Regarding the RA M2 macrophage model, 96 steady states had the highest similarity score. In their resulting mean vector, 158 out of 169 nodes were fixed at zero or one. Eleven nodes were not (Supplementary Table 4). This model’s state can reproduce 96,5% of the observed Boolean values. 85 out of the 88 differentially expressed nodes’ states matched their experimentally observed Boolean values. The only mismatches are BCL2L1 and MCL1, two upregulated anti-apoptotic proteins in RA macrophage samples with a Boolean state equal to zero in the model, and CASP3, a downregulated protein in RA macrophage samples with a Boolean state equal to one in the model.

Testing the effects of therapeutic targets’ single knockouts on the RA M1 and M1 macrophages

Selective downregulation of proinflammatory macrophages while promoting anti-inflammatory macrophages is a promising approach for inhibiting chronic inflammation and bone erosion in RA10. It can be achieved through the induction of the Apoptosis phenotype and the inhibition of the Proliferation phenotype in the RA M1 macrophage model and the activation of the Proliferation phenotype and the inhibition of the Apoptosis phenotype in the RA M2 macrophage model.
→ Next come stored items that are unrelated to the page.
theorem wit_StoreFaultQueued : Spec.storeForm (.stQ 2 1 0 none .none) = some ⟨16, 2, 1, 0, none, .none⟩ ∧ ∀ e ∈ badStores,
    let t := { th [e.1, e.2.1] with hid := e.2.2.1 }
    let s := st t
    let f : Spec.StoreForm := ⟨16, 2, 1, 0, none, .none⟩
    let c := t.reg f.a
    let x : Int := c.lo.toNat + f.off.toInt
    s.Issues t (.stQ 2 1 0 none .none) ∧ Spec.storeFree t f ∧
    (if c.tag = false then some 0x05 else if c.sealed_ then some 0x06 else if c.has permST = false then some 0x08
      else if x < (boundsOf c).1 ∨ (boundsOf c).2 < x + f.bytes then some 0x07
      else if (BitVec.ofInt 64 x).toNat % f.bytes ≠ 0 then some 0x09
      else if canonical (BitVec.ofInt 64 x) = false then some 0x16
      else if f.bytes = 16 ∧ (t.reg f.d).tag = true ∧ Spec.mayTag s c (t.reg f.d) (BitVec.ofInt 64 x) = false then some 0x08
      else if t.hid ≠ 0 ∧ (BitVec.ofInt 64 x).getLsbD 63 = true ∧ c.unv = false then some 0x20 else none) = some e.2.2.2 := ⟨rfl, by decide +kernel⟩

/-- The agent registers of the own core: the state word of slot 0, which needs READ, and a word beyond them. -/
theorem wit_AgentRegisterLoad : Spec.loadForm (.ldD 2 1 0 none .none) = some ⟨8, false, 2, 1, 0, none, .none⟩ ∧
    (let t := { th [cap (coreWin 0 0x100000000)] with auth := (0x01FF0000000002FF : Word) :: List.replicate 31 0 }
     let s := st t
     s.Issues t (.ldD 2 1 0 none .none) ∧ t.window = [] ∧ Spec.loadPasses s t ⟨8, false, 2, 1, 0, none, .none⟩ (coreWin 0 0x100000000).toNat ∧
      placeOf s.bridge.chip (coreOf s.cur) (coreWin 0 0x100000000) = .core 0 0x100000000 ∧ touchesAgent (coreWin 0 0x100000000) 8 = true ∧
      (s.agentWord s.cur 0 (0x100000000 - 2 ^ 32)).toOption.isSome = true) := ⟨rfl, by decide +kernel⟩

theorem wit_AgentRegisterLoad_right : let t := th [cap (coreWin 0 0x100000000)]
    let s := st t
    s.Issues t (.ldD 2 1 0 none .none) ∧ Spec.loadPasses s t ⟨8, false, 2, 1, 0, none, .none⟩ (coreWin 0 0x100000000).toNat ∧
      (s.agentWord s.cur 0 (0x100000000 - 2 ^ 32)).toOption = none := by decide +kernel

theorem wit_AgentRegisterLoad_other : (Spec.loadForm (.ldW 2 1 0 false none .none) = some ⟨4, true, 2, 1, 0, none, .none⟩ ∧
    let t := th [cap (coreWin 0 0x100000FFC)]
    let s := st t
    s.Issues t (.ldW 2 1 0 false none .none) ∧ Spec.loadPasses s t ⟨4, true, 2, 1, 0, none, .none⟩ (coreWin 0 0x100000FFC).toNat ∧
      placeOf s.bridge.chip (coreOf s.cur) (coreWin 0 0x100000FFC) = .core 0 0x100000FFC ∧ touchesAgent (coreWin 0 0x100000FFC) 4 = true) ∧
    (let t := th [cap (coreWin 7 0x100000000)]
     let s := st t
     s.Issues t (.ldD 2 1 0 none .none) ∧ Spec.loadPasses s t ⟨8, false, 2, 1, 0, none, .none⟩ (coreWin 7 0x100000000).toNat ∧
      placeOf s.bridge.chip (coreOf s.cur) (coreWin 7 0x100000000) = .core 7 0x100000000 ∧ touchesAgent (coreWin 7 0x100000000) 8 = true) :=
  ⟨⟨rfl, by decide +kernel⟩, by decide +kernel⟩

/-! ## Atomics -/

abbrev atomicHere (i : Instr) (f : Spec.AtomicForm) (t : Thread) (p : Place) : Prop :=
  let s := st t
  s.Issues t i ∧ s.cur < 2 ^ 28 ∧ Spec.atomicPasses s t f ∧ placeOf s.bridge.chip (coreOf s.cur) (t.reg f.a).lo = p ∧
    (Spec.localBytes s p f.bytes).map (fun fs => s.localHeld s.cur fs || s.poisonedAt fs) = some false

theorem wit_AtomicLocal_amo : Spec.atomicForm (.amoFadd 3 1 2 ⟨.clu, true, true⟩) (th [cap (scratch 0x40), num 0x3F800000]) =
      some ⟨.amo 9, 4, 3, 1, ⟨0x3F800000, false⟩, permLD ||| permST ||| permAMO, ⟨.clu, true, true⟩⟩ ∧ (st (th [cap (scratch 0x40), num 0x3F800000])).Canonical ∧
    atomicHere (.amoFadd 3 1 2 ⟨.clu, true, true⟩) ⟨.amo 9, 4, 3, 1, ⟨0x3F800000, false⟩, permLD ||| permST ||| permAMO, ⟨.clu, true, true⟩⟩
      (th [cap (scratch 0x40), num 0x3F800000]) (.clu 0 0x40) := ⟨rfl, st_canonical _, by decide +kernel⟩

theorem wit_AtomicLocal_swap : Spec.atomicForm (.amoSwap .q 3 1 2 ⟨.mod, false, false⟩) (th [cap (tcm 0x6FF0), cap 0x40]) =
      some ⟨.amo 8, 16, 3, 1, cap 0x40, permLD ||| permST ||| permAMO, ⟨.mod, false, false⟩⟩ ∧
    atomicHere (.amoSwap .q 3 1 2 ⟨.mod, false, false⟩) ⟨.amo 8, 16, 3, 1, cap 0x40, permLD ||| permST ||| permAMO, ⟨.mod, false, false⟩⟩
      (th [cap (tcm 0x6FF0), cap 0x40]) (.core 0 0x6FF0) := ⟨rfl, by decide +kernel⟩

/-- A `cas` that finds what it expects (zeros), `lres`, and a `scond` whose reservation stands. -/
theorem wit_AtomicLocal_cas : Spec.atomicForm (.cas .d 3 1 2 ⟨.mod, false, false⟩) (th [cap (tcm 0x40), num 9]) =
      some ⟨.cas 0 false, 8, 3, 1, num 9, permLD ||| permST ||| permAMO, ⟨.mod, false, false⟩⟩ ∧
    atomicHere (.cas .d 3 1 2 ⟨.mod, false, false⟩) ⟨.cas 0 false, 8, 3, 1, num 9, permLD ||| permST ||| permAMO, ⟨.mod, false, false⟩⟩
      (th [cap (tcm 0x40), num 9]) (.core 0 0x40) := ⟨rfl, by decide +kernel⟩

theorem wit_AtomicLocal_lres : Spec.atomicForm (.lres .d 3 1 .mod true) (th [cap (tcm 0x40)]) =
      some ⟨.lres, 8, 3, 1, Reg.zero, permLD ||| permAMO, ⟨.mod, true, false⟩⟩ ∧
    atomicHere (.lres .d 3 1 .mod true) ⟨.lres, 8, 3, 1, Reg.zero, permLD ||| permAMO, ⟨.mod, true, false⟩⟩ (th [cap (tcm 0x40)]) (.core 0 0x40) :=
  ⟨rfl, by decide +kernel⟩

/-- A reservation of the doubleword at 0x40 of the own TCM. -/
def holder : Thread := { th [cap (tcm 0x40), num 9] with resv := some ⟨tcm 0x40, 8, 0, false, flatTcm 0 0x40, 16, 0, 128⟩ }

theorem wit_AtomicLocal_scond : Spec.atomicForm (.scond .d 3 1 2 .mod false) holder = some ⟨.scond, 8, 3, 1, num 9, permST ||| permAMO, ⟨.mod, false, false⟩⟩ ∧
    Spec.reserved holder (holder.reg 1).lo 8 = true ∧
    atomicHere (.scond .d 3 1 2 .mod false) ⟨.scond, 8, 3, 1, num 9, permST ||| permAMO, ⟨.mod, false, false⟩⟩ holder (.core 0 0x40) :=
  ⟨rfl, by decide +kernel, by decide +kernel⟩

def sentAmo : Spec.AtomicForm := ⟨.amo 0, 4, 3, 1, ⟨9, false⟩, permLD ||| permST ||| permAMO, ⟨.sys, true, true⟩⟩

abbrev atomicLeaves (a : Word) (p : Place) : Prop :=
  let t := th [cap a, num 9]
  let s := linked (pst t)
  s.Issues t (.amoAdd .w 3 1 2 ⟨.sys, true, true⟩) ∧ Spec.atomicPasses s t sentAmo ∧ placeOf s.bridge.chip (coreOf s.cur) (t.reg 1).lo = p ∧
    s.reachable 5 = true

theorem wit_AtomicSent : Spec.atomicForm (.amoAdd .w 3 1 2 ⟨.sys, true, true⟩) (th [cap 0x10000, num 9]) = some sentAmo ∧ atomicLeaves 0x10000 (.glob 0x10000) ∧
    atomicLeaves (coreWin 1 0x40) (.core 1 0x40) ∧ atomicLeaves (cluWin 1 0x40) (.clu 1 0x40) ∧ atomicLeaves (farWin 5 0x40) (.far 5) :=
by
  refine ⟨rfl, ?_, ?_, ?_, ?_⟩ <;> decide +kernel

/-- Capabilities, values and hypotheses with which a quad `swap` fails one check each. -/
def badAtomics : List (Reg × Reg × Nat × Byte) :=
  [(num 0x40, num 1, 0, 0x05), (sealOf (cap 0x40), num 1, 0, 0x06), (makeCap 0x40 64 permLD, num 1, 0, 0x08),
   (makeCap 0x40 15 (permLD ||| permST ||| permAMO), num 1, 0, 0x07), (cap 0x48, num 1, 0, 0x09), (cap 0x7000000000000000, num 1, 0, 0x16),
   (cap (coreWin 0 0x100000000), num 1, 0, 0x28), (cap (scratch 0x40), num 1, 0, 0x09), (plainCap 0x40, cap 0x40, 0, 0x08),
   (plainCap (tcm 0x40), num 1, 3, 0x20)]

theorem wit_AtomicFaults : ∀ e ∈ badAtomics,
    let t := { th [e.1, e.2.1] with hid := e.2.2.1 }
    let s := st t
    let f : Spec.AtomicForm := ⟨.amo 8, 16, 3, 1, ⟨(t.reg 2).bits, (t.reg 2).tag && (8 : Nat) == 8⟩, permLD ||| permST ||| permAMO, ⟨.mod, false, false⟩⟩
    let c := t.reg f.a
    s.Issues t (.amoSwap .q 3 1 2 ⟨.mod, false, false⟩) ∧ t.window = [] ∧ t.stores = [] ∧
    (if c.tag = false then some 0x05 else if c.sealed_ then some 0x06 else if c.has f.perms = false then some 0x08
      else if (c.lo.toNat : Int) < (boundsOf c).1 ∨ (boundsOf c).2 < c.lo.toNat + f.bytes then some 0x07
      else if c.lo.toNat % f.bytes ≠ 0 then some 0x09
      else if canonical c.lo = false then some 0x16
      else if touchesAgent c.lo f.bytes then some 0x28
      else if c.lo.getLsbD 63 ∧ c.lo.getLsbD 62 ∧ f.bytes ≠ 4 then some 0x09
      else if f.bytes = 16 ∧ f.value.tag = true ∧ Spec.mayTag s c f.value c.lo = false then some 0x08
      else if t.hid ≠ 0 ∧ c.lo.getLsbD 63 ∧ c.unv = false then some 0x20 else none) = some e.2.2.2 := by decide +kernel

theorem wit_AtomicFaults_form : ∀ t : Thread, Spec.atomicForm (.amoSwap .q 3 1 2 ⟨.mod, false, false⟩) t =
    some ⟨.amo 8, 16, 3, 1, ⟨(t.reg 2).bits, (t.reg 2).tag && (8 : Nat) == 8⟩, permLD ||| permST ||| permAMO, ⟨.mod, false, false⟩⟩ := fun _ => rfl

/-! ## Answers -/

/-- A request of thread 0 with this kind and phase. -/
def req (k : ReqKind) (a : Word) (n : Nat) (g : Target) (ph : Phase) : Req :=
  { tid := 0, order := 0, part := 0, kind := k, target := g, addr := a, len := n, data := 5, tag := false, hid := 0, depth := 0, host := false
    unv := false, ldc := false, signed := true, hint := .none, scope := .mod, acq := false, rel := false, counted := true, sentAt := 0, fill := none
    pos := 0, got := 0, phase := ph }

/-- The state with this request, numbered 4, on its way. -/
def withReq (s : State) (r : Req) : State := { s with reqs := [(4, r)], nextReq := 5 }

/-- A thread whose load, request 4, has not retired. -/
def loader : Thread := { th [] with window := [⟨4, 2, 0, false, none, (th []).checkpoint⟩], order := 1 }

theorem wit_LoadReply : ∀ ph ∈ [Phase.done 0x80 false 0, Phase.fault 0x11],
    let r := req .load 0x10000 1 (.home 0) ph
    let s := withReq (st loader) r
    tget s.reqs 4 = some r ∧ r.kind.returns = true ∧ s.thread? r.tid = some loader ∧ (∃ u ∈ loader.window, loader.window = [u] ∧ u.req = 4 ∧
      u.arrived = false ∧ u.fault = none) ∧ loader.wait = .none ∧ s.replyBehind 4 r = false ∧ r.fill = none := by decide +kernel

theorem wit_LoadReply_canonical : (withReq (st loader) (req .load 0x10000 1 (.home 0) (.fault 0x11))).Canonical := ⟨rfl, rfl, rfl, fun _ h => nomatch h⟩

/-- A thread with a store, request 4, unsettled, and four faults in its queue. -/
def storer : Thread := { th [] with stores := [⟨4, 9, 0⟩], sfq := List.replicate 4 ⟨1, 0, 0, false, 0, 0x11, 0, 0⟩ }

theorem wit_StoreAcknowledged : let r := req .store (coreWin 1 0) 1 (.core 1) (.done 0 false 0)
    let s := withReq (st storer) r
    tget s.reqs 4 = some r ∧ r.kind = .store ∧ s.thread? r.tid = some storer ∧ s.replyBehind 4 r = false := by decide +kernel

theorem wit_StoreFaultArrives : let r := req .store 0x20000 1 (.home 0) (.fault 0x11)
    (let s := withReq (st storer) r
     tget s.reqs 4 = some r ∧ r.kind = .store ∧ r.phase = .fault 0x11 ∧ s.thread? r.tid = some storer ∧ storer.fault = none ∧ storer.state = .running ∧
      storer.window = [] ∧ storer.wait = .none ∧ s.replyBehind 4 r = false ∧ storer.stores.any (fun x => x.req = 4) = true) ∧
    (let t := { storer with state := TState.faulted }
     let s := withReq (st t) r
     s.thread? r.tid = some t ∧ t.fault = none ∧ t.state = .faulted ∧ s.replyBehind 4 r = false ∧ t.stores.any (fun x => x.req = 4) = true) := by decide +kernel

theorem wit_WindowServed : ∀ k ∈ [ReqKind.load, .store, .amo 0],
    let r := req k (coreWin 1 0x6FFC) 4 (.core 1) .sent
    let s := withReq (st storer) r
    tget s.reqs 4 = some r ∧ r.phase = .sent ∧ s.windowBehind 4 r = false ∧ r.target = .core 1 ∧ placeOf s.bridge.chip (coreOf r.tid) r.addr = .core 1 0x6FFC ∧
      0 < r.len ∧ r.pos = 0 ∧ r.got = 0 ∧ touchesAgent r.addr r.len = false ∧
      (Spec.localBytes s (.core 1 0x6FFC) r.len).map (fun fs => s.localHeld r.tid fs || s.poisonedAt fs) = some false ∧ 1 < 2 ^ 20 := by
  decide +kernel

end Sys2Proof.Tests
end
We performed an exhaustive search using the Therapeutic Target Database (TTD) to identify potential therapeutic targets (targets that have already been experimentally modulated) present in the models. It is a drug database designed to provide information about the known therapeutic protein and nucleic acid targets described in the literature, the targeted disease conditions, the pathway information, and the corresponding drugs/ligands directed at each target. The database currently contains 3578 targets and 38,760 drugs. Targets can be divided into four categories: successful targets, clinical trial targets, preclinical trial targets and research targets43. Drugs can also be divided into four categories depending on their status. They go from Approved drugs to Clinical trial drugs, to Preclinical/patented drugs to Experimental drugs. We screened the targets based on their associated drug’s Mode Of Action and only kept the components that can be targeted by at least one inhibitor (1643 targets). Then, we identified the targets in the RA M1 and M2 macrophage models. Regarding the RA M1 macrophage model, 71 therapeutic targets were identified (Supplementary Table 5). Sixty targets were identified in the RA M2 macrophage model (Supplementary Table 6).
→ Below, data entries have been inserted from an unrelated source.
/-- Settles O10: the commands and the words form by form, and the decoding by the encoder's law. -/
theorem assembledLinesDecode : Obligations.AssembledLinesDecode := by
  refine ⟨fun w ws h => (asmWords_word_eq_ok_iff.mp h).2.symm, fun l ws rest hl h => ?_⟩
  obtain ⟨hrange, rfl⟩ := (asmWords_eq_ok_iff hl).mp h
  have hwf := commands_wellFormed hrange
  refine ⟨l.commands, ?commands, ?words, (asmCommands_eq_ok_iff hl).mpr ⟨hrange, rfl⟩, rfl, hwf,
    fun n i hn => decode_drop_flatMap_encode hwf rest hn⟩
  case commands => cases l <;> rfl
  case words =>
    cases l with
    | word w => exact absurd rfl (hl w)
    | sha1Init | sha1Update | sha1Final | sha1 | sha1Empty => rfl
    | hmac msgPtr msgLen keyPtr klen dstPtr =>
      obtain ⟨-, -, -, hklen, -⟩ := hrange
      exact congrArg (· :: _) (headerWord_ofNat 4 hklen (Nat.zero_le 255))
    | hmacv frags keyPtr klen dstPtr =>
      obtain ⟨hlen, -, -, hklen, -⟩ := hrange
      have hheader := headerWord_ofNat 5 hklen hlen
      rw [AsmLine.commands, List.flatMap_singleton, encode, List.length_map, encodeFragments_map_asmFragment]
      exact congrArg (· :: _) hheader
    | auth bufPtr size cap keyPtr =>
      obtain ⟨-, hsize, hcap, -⟩ := hrange
      exact congrArg (· :: _) (headerWord_ofNat 6 hsize hcap)
    | verify bufPtr size keyPtr =>
      obtain ⟨-, hsize, -⟩ := hrange
      exact congrArg (· :: _) (headerWord_ofNat 7 hsize (Nat.zero_le 255))

end Sys2Proof.Machine
end

section
/-! PROOFS. The rounds of a compression (rules R126 to R129). -/

namespace Sys2Proof.Machine

/-- Settles O31, stage by stage. -/
theorem stageFunctionsAndConstants : Obligations.StageFunctionsAndConstants := by
  intro t b c d
  unfold stageFunction stageConstant
  refine ⟨fun h => ⟨if_pos h, if_pos h⟩, fun h1 h2 => ?_, fun h1 h2 => ?_, fun h1 _ => ?_⟩
  · rw [if_neg (by omega), if_pos h2, if_neg (by omega), if_pos h2]
    exact ⟨rfl, rfl⟩
  · rw [if_neg (by omega), if_neg (by omega), if_pos h2, if_neg (by omega), if_neg (by omega), if_pos h2]
    exact ⟨rfl, rfl⟩
  · rw [if_neg (by omega), if_neg (by omega), if_neg (by omega), if_neg (by omega), if_neg (by omega), if_neg (by omega)]
    exact ⟨rfl, rfl⟩

theorem rotl_eq_rotateLeft {k : Nat} (hk : k < 32) (x : Word) : rotl k x = x.rotateLeft k := by
  rw [rotl, BitVec.rotateLeft_def, Nat.mod_eq_of_lt hk]

theorem hashRounds_eq_foldl (ws : List Word) (t : Nat) (r : Working) :
    hashRounds t ws r = (List.range ws.length).foldl (fun r k => hashRound (t + k) (ws.getD k 0) r) r := by
  induction ws generalizing t r with
  | nil => rfl
  | cons w ws ih =>
    rw [hashRounds, ih, List.length_cons, List.range_succ_eq_map, List.foldl_cons, List.foldl_map]
    simp only [Nat.add_zero, List.getD_cons_zero, List.getD_cons_succ, Nat.succ_eq_add_one, Nat.add_assoc, Nat.add_comm 1]

/-- Settles O32: a round by its definition, and the 80 rounds as a fold over the schedule. -/
theorem compressIsEightyRounds : Obligations.CompressIsEightyRounds := by
  refine ⟨fun t w a b c d e => ?_, fun h b r hr => ?_⟩
  · rw [← rotl_eq_rotateLeft (by decide), ← rotl_eq_rotateLeft (by decide), hashRound]
  · rw [compress_eq, hashRounds_eq_foldl, schedule_length, hr]
    simp only [Nat.zero_add]
    rfl

end Sys2Proof.Machine
end

section
/-! PROOFS. The block of a context: how it fills, and the block or two blocks that end a message (rules R23, R24, R122, R123). -/

namespace Sys2Proof.Machine

/-! ### The final block or two blocks -/

theorem blockByte_padStart (c : Ctx) (i : Nat) : blockByte (padStart c) i = if i = c.idx.val then 0x80 else blockByte c.blk i :=
  blockByte_set _ _ _ _ _

/-- The block with the byte `0x80` at `IDX` and zeros behind it. -/
def paddedBlock (c : Ctx) : Block := zeroBlock (padStart c) (c.idx.val + 1) 64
We mimic the effect of these drugs using in silico KO simulations. We use the calibrated state of both RA M1 and RA M2 macrophage models as initial simulation conditions (Supplementary Table 2 and Supplementary Table 4). Then, the models’ phenotype states after the target KOs are compared to their corresponding calibrated states.

Table 1 summarises the identified therapeutic targets in both models with their associated drugs. We selected, for each identified target, the drug with the highest TTD status.

Table 1 Single knockouts of the therapeutic targets from the TTD database that perturb the RA macrophages’ phenotypes.

Inhibition of NFkB, in our models, stimulated the M1 macrophage’s death, inhibited the M1 macrophage’s growth (Fig. 2), and did not influence the M2 macrophage’s phenotypes. Even though ERK1 inhibition did not affect the M1 macrophage’s apoptosis, it did suppress their proliferation and reduce the release of most proinflammatory cytokines (CCL2, CSF2, IFNG, IL-18, IL-1, IL-6 and TNF). It also blocked the synthesis of the angiogenic factor VEGFA in the M2 macrophage model. GSK3B inhibition, on the other hand, induced the M2 macrophage’s proliferation while suppressing their apoptosis (Fig. 3).

Fig. 2: In silico simulation of NFkB KO in the RA M1 macrophage model.
figure 2

a Simulation with NFkB active in the model. The Apoptosis phenotype gets inhibited and the Proliferation phenotype gets activated in the presence of NFkB. b Simulation with NFkB inactive in the model. The Apoptosis phenotype gets activated and the Proliferation phenotype gets inhibited in the absence of NFkB.

Fig. 3: In silico simulation of GSK3B KO in the RA M2 macrophage model.
figure 3

a Simulation with GSK3B active in the model. The Apoptosis phenotype gets activated and the Proliferation phenotype gets inhibited in the presence of GSK3B. b Simulation with GSK3B inactive in the model. The Apoptosis phenotype gets inhibited and the Proliferation phenotype gets activated in the absence of GSK3B.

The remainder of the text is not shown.